It's not nonsense. What's nonsense is to say Nate's prediction for the election was accurate or correct. It trivially was not.

What it would be reasonable to say is if his model had correctly predicted the outcome of a significant sample of elections, then you could say his model has some accuracy or predictive power. But it still would never have been accurate or right in the specific instances it got wrong, that's just a misconception about how statistics and predictive models work. I hope this helps.


What are you even classifying as accurate or correct? Do you take every 51% prediction from FiveThirtyEight and if the result is a win you consider that forecast accurate? And every 49% prediction must result in a loss? This just not how statistical forecasts work.

>What it would be reasonable to say is if his model had correctly predicted the outcome of a significant sample of elections, then you could say his model has some accuracy or predictive power.

I don't know why you're couching that in a hypothetical, FiveThirtyEight has repeatedly done that exercise.

>But it still would never have been accurate or right in the specific instances it got wrong

It is core to the concept of a probability that the result is going to go the opposite way from the prediction sometimes! It's meaningless to call it "wrong".


> What are you even classifying as accurate or correct?

When somebody gives a prediction of the outcome of an election? I classify it as correct if they predicted the candidate who wins.

> Do you take every 51% prediction from FiveThirtyEight and if the result is a win you consider that forecast accurate? And every 49% prediction must result in a loss? This just not how statistical forecasts work.

No, but it is the way to map statistical forecasts to reality. He was quite explicitly predicting the outcome of the actual election. That prediction was incorrect.

The whole rating of the accuracy of these models is really snakeoil dressed up as science. There is a lot less rigorous science and a lot more feelings and adjusting numbers and twiddling formulas retrospectively than you were probably led to believe.

Would a 99-1 for Trump model have been worse or less accurate than a 51-49 for Clinton model? Despite predicting the correct outcome whereas the Clinton model predicted the incorrect outcome?

> I don't know why you're couching that in a hypothetical, FiveThirtyEight has repeatedly done that exercise.

Not really with much rigor. Where are their reproducible published papers and data sets? They made their name with a bit of luck on a fairly predictable election, but were unable to show a significant advantage in their methods across a number of elections.

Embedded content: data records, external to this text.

-- ==== Sys2Proof/Machine/Vector.lean ====
section
/-! DEFINITION. The V slots: the vector engine's operations, one row a beat (R266 to R286). -/

namespace Sys2Proof.Machine

/-! Plans: what an operation reads and writes, and its limits, known at issue -/

/-- One write of a beat: its destination, the cycles after issue, the bits of `mask` of the value, its flags. -/
structure VWrite where
  dest : Dest
  off : Nat
  val : Row
  mask : Row := fullMask
  flags : BitVec 5 := 0
  deriving DecidableEq, Repr

/-- What a V operation does, as far as its issue needs it (R267 to R270): results counted in flight, whether FMT.VF
is read, whether FMT admits it, whether it is within its limits, the tile rows it reads and the rows it writes with
the cycles after issue, and the accumulator it moves with the cycles for which an X slot may not name it. -/
structure VPlan where
  count : Nat
  vf : Bool := false
  legal : Bool := true
  ok : Bool := true
  reads : List (Nat × Nat) := []
  writes : List (Dest × Nat) := []
  acc : Option (Nat × Nat) := none
  deriving DecidableEq, Repr

/-- BEATS of a V slot (R209). -/
def vbeats (h : VHdr) : Nat := h.beats.toNat + 1

/-- FMT.VF, FMT.RM, FMT.SAT (R194). -/
def fmtVF (fmt : Word) : Nat := wf 11 8 fmt
def fmtRM (fmt : Word) : Nat := wf 18 16 fmt
def fmtSAT (fmt : Word) : Bool := fmt.getLsbD 19

/-- Element width in bits of the VF formats, and the elements of a row (R267). -/
def vfBits (fmt : Word) : Nat := if fmtVF fmt = 0 then 32 else 16
def vfN (fmt : Word) : Nat := 2048 / vfBits fmt

/-- The accumulator that the X engine's current operation names (R269). -/
def xNames (t : Thread) : Option Nat :=
  match t.x.xop with
  | some x =>
    match x.i with
    | .xnop .. => none
    | _ => if t.x.dc < t.x.xEnd then some x.z else none
  | none => none

/-- The checks of a V operation's issue, and what it then holds (R43, R169, R171, R268, R269). -/
def issueV (c : Nat) (t : Thread) (h : VHdr) (i : Instr) (p : VPlan) (scal : Word) : Except Attn Thread :=
  let dc := t.x.dc
  if dc < t.x.vEnd then .error (schedFault 1)
  else if p.vf && decide (2 < fmtVF t.c.fmt) then .error (illegalSlot 4)
  else if !p.legal then .error (illegalSlot 4)
  else if !p.ok then .error (schedFault 8)
  else if !guardTrue t h.g then .ok { t with x := { t.x with vEnd := dc + vbeats h } }
  else if p.acc.isSome && xNames t == p.acc.map (·.1) then .error (schedFault 2)
  else if p.writes.any (fun w => collides t w.1 (dc + w.2)) then .error (schedFault 5)
  else if p.writes.any (fun w => tileRead t w.1 (dc + w.2)) then .error (schedFault 2)
  else if p.reads.any (fun r => landsBefore c t r.1 (dc + r.2)) then .error (schedFault 2)
  else if 64 < inFlight t + p.count then .error (schedFault 6)
  else
    let last := p.writes.foldl (fun m w => max m (dc + w.2)) dc
    .ok { t with x := { t.x with
      vEnd := dc + vbeats h,
      reads := t.x.reads ++ p.reads.map (fun r => (r.1, dc + r.2)),
      writes := t.x.writes ++ p.writes.map (fun w => (w.1, dc + w.2)),
      counts := t.x.counts ++ [(p.count, last)],
      zguard := t.x.zguard ++ (match p.acc with
        | some (z, k) => [(z, dc + k)]
        | none => []),
      vop := some { i := i, k := 0, b := vbeats h, issue := dc, fmt := t.c.fmt, scal := scal, rows := [], go := false } } }

/-- One beat: what it writes, when, and the rows it keeps for later beats. -/
abbrev Beat := Thread → VOp → List VWrite × List Row

/-- Perform the current operation's next beat (R268): its results enter the pipeline. -/
def beatV (t : Thread) (f : Beat) : Thread :=
  match t.x.vop with
  | none => t
  | some v =>
    let (ws, rows) := f t v
    { t with x := { t.x with
      inflight := t.x.inflight ++ ws.map (fun w => ⟨w.dest, v.issue + w.off, w.val, w.mask, w.flags, 1⟩),
      vop := if v.k + 1 < v.b then some { v with k := v.k + 1, rows := rows, go := false } else none } }

/-- Whether this is a later beat of the operation in progress, and not the issue of a slot (R267). -/
def laterBeat (t : Thread) (i : Instr) : Bool :=
  match t.x.vop with
  | some v => v.go && v.i == i
  | none => false

/-- A V slot: its issue with the first beat, or a later beat of it. -/
def runV (s : State) (i : Instr) (h : VHdr) (plan : Thread → VPlan) (f : Beat) (scal : Thread → Word := fun _ => 0) :
    Out :=
  match threadOf s s.cur with
  | none => .next s
  | some t =>
    if laterBeat t i then .next (setThread s s.cur (beatV t f))
    else match issueV s.cur t h i (plan t) (scal t) with
      | .error a => .next (attend s s.cur a)
      | .ok t' => .next (setThread s s.cur (if guardTrue t h.g then beatV t' f else t'))

/-! Operand rows -/

/-- Operand B of a VR slot (R266). -/
structure BOp where
  tb : BitVec 4
  br : BitVec 6
  fix : Bool
  deriving DecidableEq, Repr

/-- Row read by beat k as operand B (R267). -/
def BOp.row (b : BOp) (k : Nat) : Nat := 64 * b.tb.toNat + b.br.toNat + (if b.fix then 0 else k)

/-- The plan of a VR operation (R267, R268). -/
def planVR (h : VHdr) (dt : BitVec 4) (row : BitVec 6) (ta : BitVec 4) (bo : Option BOp) (lat : Nat) (vf readsD : Bool) :
    VPlan :=
  let ks := List.range (vbeats h)
  { count := min (vbeats h) (lat + 1), vf := vf,
    ok := decide (row.toNat + vbeats h ≤ 64) && (match bo with
      | some b => b.fix || decide (b.br.toNat + vbeats h ≤ 64)
      | none => true),
    reads := ks.map (fun k => (64 * ta.toNat + row.toNat + k, k)) ++ (match bo with
        | some b => ks.map (fun k => (b.row k, k))
        | none => []) ++
      (if readsD then ks.map (fun k => (64 * dt.toNat + row.toNat + k, k)) else []),
    writes := ks.map (fun k => (.trow (64 * dt.toNat + row.toNat + k), k + lat)) }

/-- Row n of the flat array of tile rows. -/
def flatRow (t : Thread) (n : Nat) : Row := trow t (n / 64) (n % 64)

/-- A row made element by element, with the flags of all. -/
def mapRow (w : Nat) (f : Nat → Nat × BitVec 5) : Row × BitVec 5 :=
  let rs := (List.range (2048 / w)).map f
  (BitVec.ofNat 2048 (packElems w (rs.map (·.1))), rs.foldl (fun a r => a ||| r.2) 0)

/-- A beat of a VR operation from a function of the A, B and D rows. -/
def beatVR (dt : BitVec 4) (row : BitVec 6) (ta : BitVec 4) (bo : Option BOp) (lat : Nat)
    (f : VOp → Row → Row → Row → Row × BitVec 5) : Beat := fun t v =>
  let d := 64 * dt.toNat + row.toNat + v.k
  let b := match bo with
    | some b => flatRow t (b.row v.k)
    | none => 0
  let r := f v (flatRow t (64 * ta.toNat + row.toNat + v.k)) b (flatRow t d)
  ([{ dest := .trow d, off := v.k + lat, val := r.1, flags := r.2 }], [])

/-! Element functions -/

/-- Element j of a row in FMT.VF, decoded. -/
def vElem (fmt : Word) (j : Nat) (r : Row) : FVal := decodeF (codeFmt (fmtVF fmt)) (elem (vfBits fmt) j r)

/-- round_to(VF, v, FMT.RM, 0), with an invalid operation's flag added (R271). -/
def vRound (fmt : Word) (x : FVal × BitVec 5) : Nat × BitVec 5 :=
  let r := roundTo (codeFmt (fmtVF fmt)) x.1 (fmtRM fmt) false
  (r.1, r.2 ||| x.2)

/-- A NaN made from operands none of which is NaN is invalid (R192). -/
def invalid (ops : List FVal) (x : FVal × Bool) : FVal × BitVec 5 :=
  if ops.any fnan then (.nan, 0) else (x.1, if x.2 then flNV else 0)

/-- x + y. -/
def vAdd (rm : Nat) (x y : FVal) : FVal × BitVec 5 := invalid [x, y] (fsum rm [x, y])

/-- x times y. -/
def vMul (x y : FVal) : FVal × BitVec 5 := invalid [x, y] (fmul x y)

/-- z + x times y, with one rounding (R271). -/
def vFma (rm : Nat) (x y z : FVal) : FVal × BitVec 5 :=
  let p := fmul x y
  if p.2 then invalid [x, y, z] (.nan, true) else invalid [x, y, z] (fsum rm [z, p.1])

/-- Total order of R272: -0 below +0. -/
def totalLt (x y : FVal) : Bool :=
  fcmp x y == .lt || (fzero x && fzero y && fneg x && !fneg y)

/-- VMIN and VMAX of two elements' bits (R272). -/
def minMaxBits (fmt : Word) (mx : Bool) (a b : Nat) : Nat :=
  let f := codeFmt (fmtVF fmt)
  let x := decodeF f a
  let y := decodeF f b
  if fnan x && fnan y then fmtNan f
  else if fnan x then b
  else if fnan y then a
  else if mx then (if totalLt x y then b else a) else (if totalLt y x then b else a)

/-- Width in bits and signedness of an integer TY (R277). -/
def tyBits (ty : BitVec 3) : Nat := 8 * 2 ^ (ty.toNat % 4)
def tySigned (ty : BitVec 3) : Bool := decide (ty.toNat < 4)

/-- An integer entry's element function over exact values (R277). -/
def mapInt (ty : BitVec 3) (f : Int → Int → Nat) (a b : Row) : Row × BitVec 5 :=
  mapRow (tyBits ty) (fun j =>
    (f (asInt (tyBits ty) (tySigned ty) (elem (tyBits ty) j a)) (asInt (tyBits ty) (tySigned ty) (elem (tyBits ty) j b)), 0))

/-- wrap, or sat_i and sat_n by TY (R180, R277). -/
def fitInt (ty : BitVec 3) (sat : Bool) (v : Int) : Nat :=
  if sat then satI (tyBits ty) (tySigned ty) v else wrapI (tyBits ty) v

/-- A shift by an element or an immediate count (R277). -/
def mapShift (ty : BitVec 3) (imm : Bool) (br : BitVec 6) (f : Nat → Nat → Nat) (a b : Row) : Row × BitVec 5 :=
  let w := tyBits ty
  mapRow w (fun j => (f (elem w j a) (if imm then br.toNat else elem w j b), 0))

/-- The shifts of w bits (R277): a count of w or more leaves nothing, or copies of the sign. -/
def shlBits (w x c : Nat) : Nat := if w ≤ c then 0 else x * 2 ^ c % 2 ^ w
def shrBits (w x c : Nat) : Nat := if w ≤ c then 0 else x / 2 ^ c
def sarBits (w x c : Nat) : Nat := wrapI w (asInt w true x / 2 ^ (min c w))

/-- Operand B unless the immediate stands in its place. -/
def bOr (imm : Bool) (tb : BitVec 4) (br : BitVec 6) (bfix : Bool) : Option BOp :=
  if imm then none else some ⟨tb, br, bfix⟩

/-! The entries -/

/-- VNOP (R286): the engine is busy for b beats. -/
def execVnop (h : VHdr) (_x : BitVec 30) (s : State) : Out :=
  runAlways s (fun t =>
    if t.x.dc < t.x.vEnd then .error (schedFault 1)
    else .ok (setThread s s.cur { t with x := { t.x with vEnd := t.x.dc + vbeats h } }))

/-- VADD (R271). -/
def execVadd (h : VHdr) (dt : BitVec 4) (row : BitVec 6) (ta : BitVec 4) (tb : BitVec 4) (br : BitVec 6) (bfix : Bool) (s : State) : Out :=
  runV s (.vadd h dt row ta tb br bfix) h (fun _t => planVR h dt row ta (some ⟨tb, br, bfix⟩) 4 true false)
    (beatVR dt row ta (some ⟨tb, br, bfix⟩) 4 (fun v a b _d =>
      mapRow (vfBits v.fmt) (fun j => vRound v.fmt (vAdd (fmtRM v.fmt) (vElem v.fmt j a) (vElem v.fmt j b)))))

/-- VSUB (R271). -/
def execVsub (h : VHdr) (dt : BitVec 4) (row : BitVec 6) (ta : BitVec 4) (tb : BitVec 4) (br : BitVec 6) (bfix : Bool) (s : State) : Out :=
  runV s (.vsub h dt row ta tb br bfix) h (fun _t => planVR h dt row ta (some ⟨tb, br, bfix⟩) 4 true false)
    (beatVR dt row ta (some ⟨tb, br, bfix⟩) 4 (fun v a b _d =>
      mapRow (vfBits v.fmt) (fun j => vRound v.fmt (vAdd (fmtRM v.fmt) (vElem v.fmt j a) (fminus (vElem v.fmt j b))))))

/-- VMUL (R271). -/
def execVmul (h : VHdr) (dt : BitVec 4) (row : BitVec 6) (ta : BitVec 4) (tb : BitVec 4) (br : BitVec 6) (bfix : Bool) (s : State) : Out :=
  runV s (.vmul h dt row ta tb br bfix) h (fun _t => planVR h dt row ta (some ⟨tb, br, bfix⟩) 4 true false)
    (beatVR dt row ta (some ⟨tb, br, bfix⟩) 4 (fun v a b _d =>
      mapRow (vfBits v.fmt) (fun j => vRound v.fmt (vMul (vElem v.fmt j a) (vElem v.fmt j b)))))

/-- VFMA (R271): the destination row is read at the beat. -/
def execVfma (h : VHdr) (dt : BitVec 4) (row : BitVec 6) (ta : BitVec 4) (tb : BitVec 4) (br : BitVec 6) (bfix : Bool) (s : State) : Out :=
  runV s (.vfma h dt row ta tb br bfix) h (fun _t => planVR h dt row ta (some ⟨tb, br, bfix⟩) 4 true true)
    (beatVR dt row ta (some ⟨tb, br, bfix⟩) 4 (fun v a b d =>
      mapRow (vfBits v.fmt) (fun j =>
        vRound v.fmt (vFma (fmtRM v.fmt) (vElem v.fmt j a) (vElem v.fmt j b) (vElem v.fmt j d)))))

> It is core to the concept of a probability that the result is going to go the opposite way from the prediction sometimes! It's meaningless to call it "wrong".

No no, that's not true. There are two different things here. Firstly, if you had a model and method of predicting elections that you applied to a sample of elections and showed that it had a good ability to correctly predict, then you can say your model is a good prediction across typical elections. The model getting one wrong does not make it a bad model over a set of elections. It absolutely is wrong for that particular election though. And secondly if you use a model to make a prediction about a particular election, when your prediction turns out to be wrong, it was not retroactively correct because it just followed the model and you claim the model is good. That's just not how statistics or predictions work.


It's so interesting to see how someone could so confidentially wrong and clearly show no knowledge of statistics.

Also, they don’t any plans for the IP, and Nate would’ve paid above-market rate just to take over and preserve the content for posterity. He estimates that they deleted 200,000 hours of human labor.

This is just some Disney suits being extraordinarily petty.


Yes, just to add to this: in the article by Nate [0] he says that he tried to buy the IP but Disney refused because they were unhappy with some of his prior comments.

"I did approach Disney a year or two ago, through my agent, about acquiring the remaining IP. ...

We were told to basically get lost: ABC was annoyed with my critical public comments about their management of FiveThirtyEight. It apparently wasn’t a long conversation, so I don’t have a lot more color to report than that."

[0] https://news.ycombinator.com/item?id=48197703


Pride comes before the fall. Sorry, Nate.

Which brings us to the next layer of modern dependency management insanity:

The fact that basically none of these multi-million dollar companies are vendoring their entire dependency tree.

At most companies, even ones worth millions of dollars, it would be impossible for them to rebuild their software if someone ripped a package off of npm’s registry or whatever.


As recently as 2015 when I attended a middling CS program, we had in-person timed exams where we had to write down DSA implementations on a blank sheet of paper in Java.

We were deducted points for trivial syntax mistakes.

If these stories I keep hearing are true, then university programs have really taken a nose dive recently. This isn’t a “back in my day” thing, but within the past 5 years.

The pace of the purported decline makes me question if some of these stories are sensationalist. But I don’t know, I keep hearing about them.


I'm not sure I understand your comment. Surely you don't think that the details of a particular programming language's syntax are an appropriate criteria for grading an exam? That seems crazy.


Rethink it in written language:

> Surely you don't think that the details of a particular written language's syntax are an appropriate criteria for grading an exam?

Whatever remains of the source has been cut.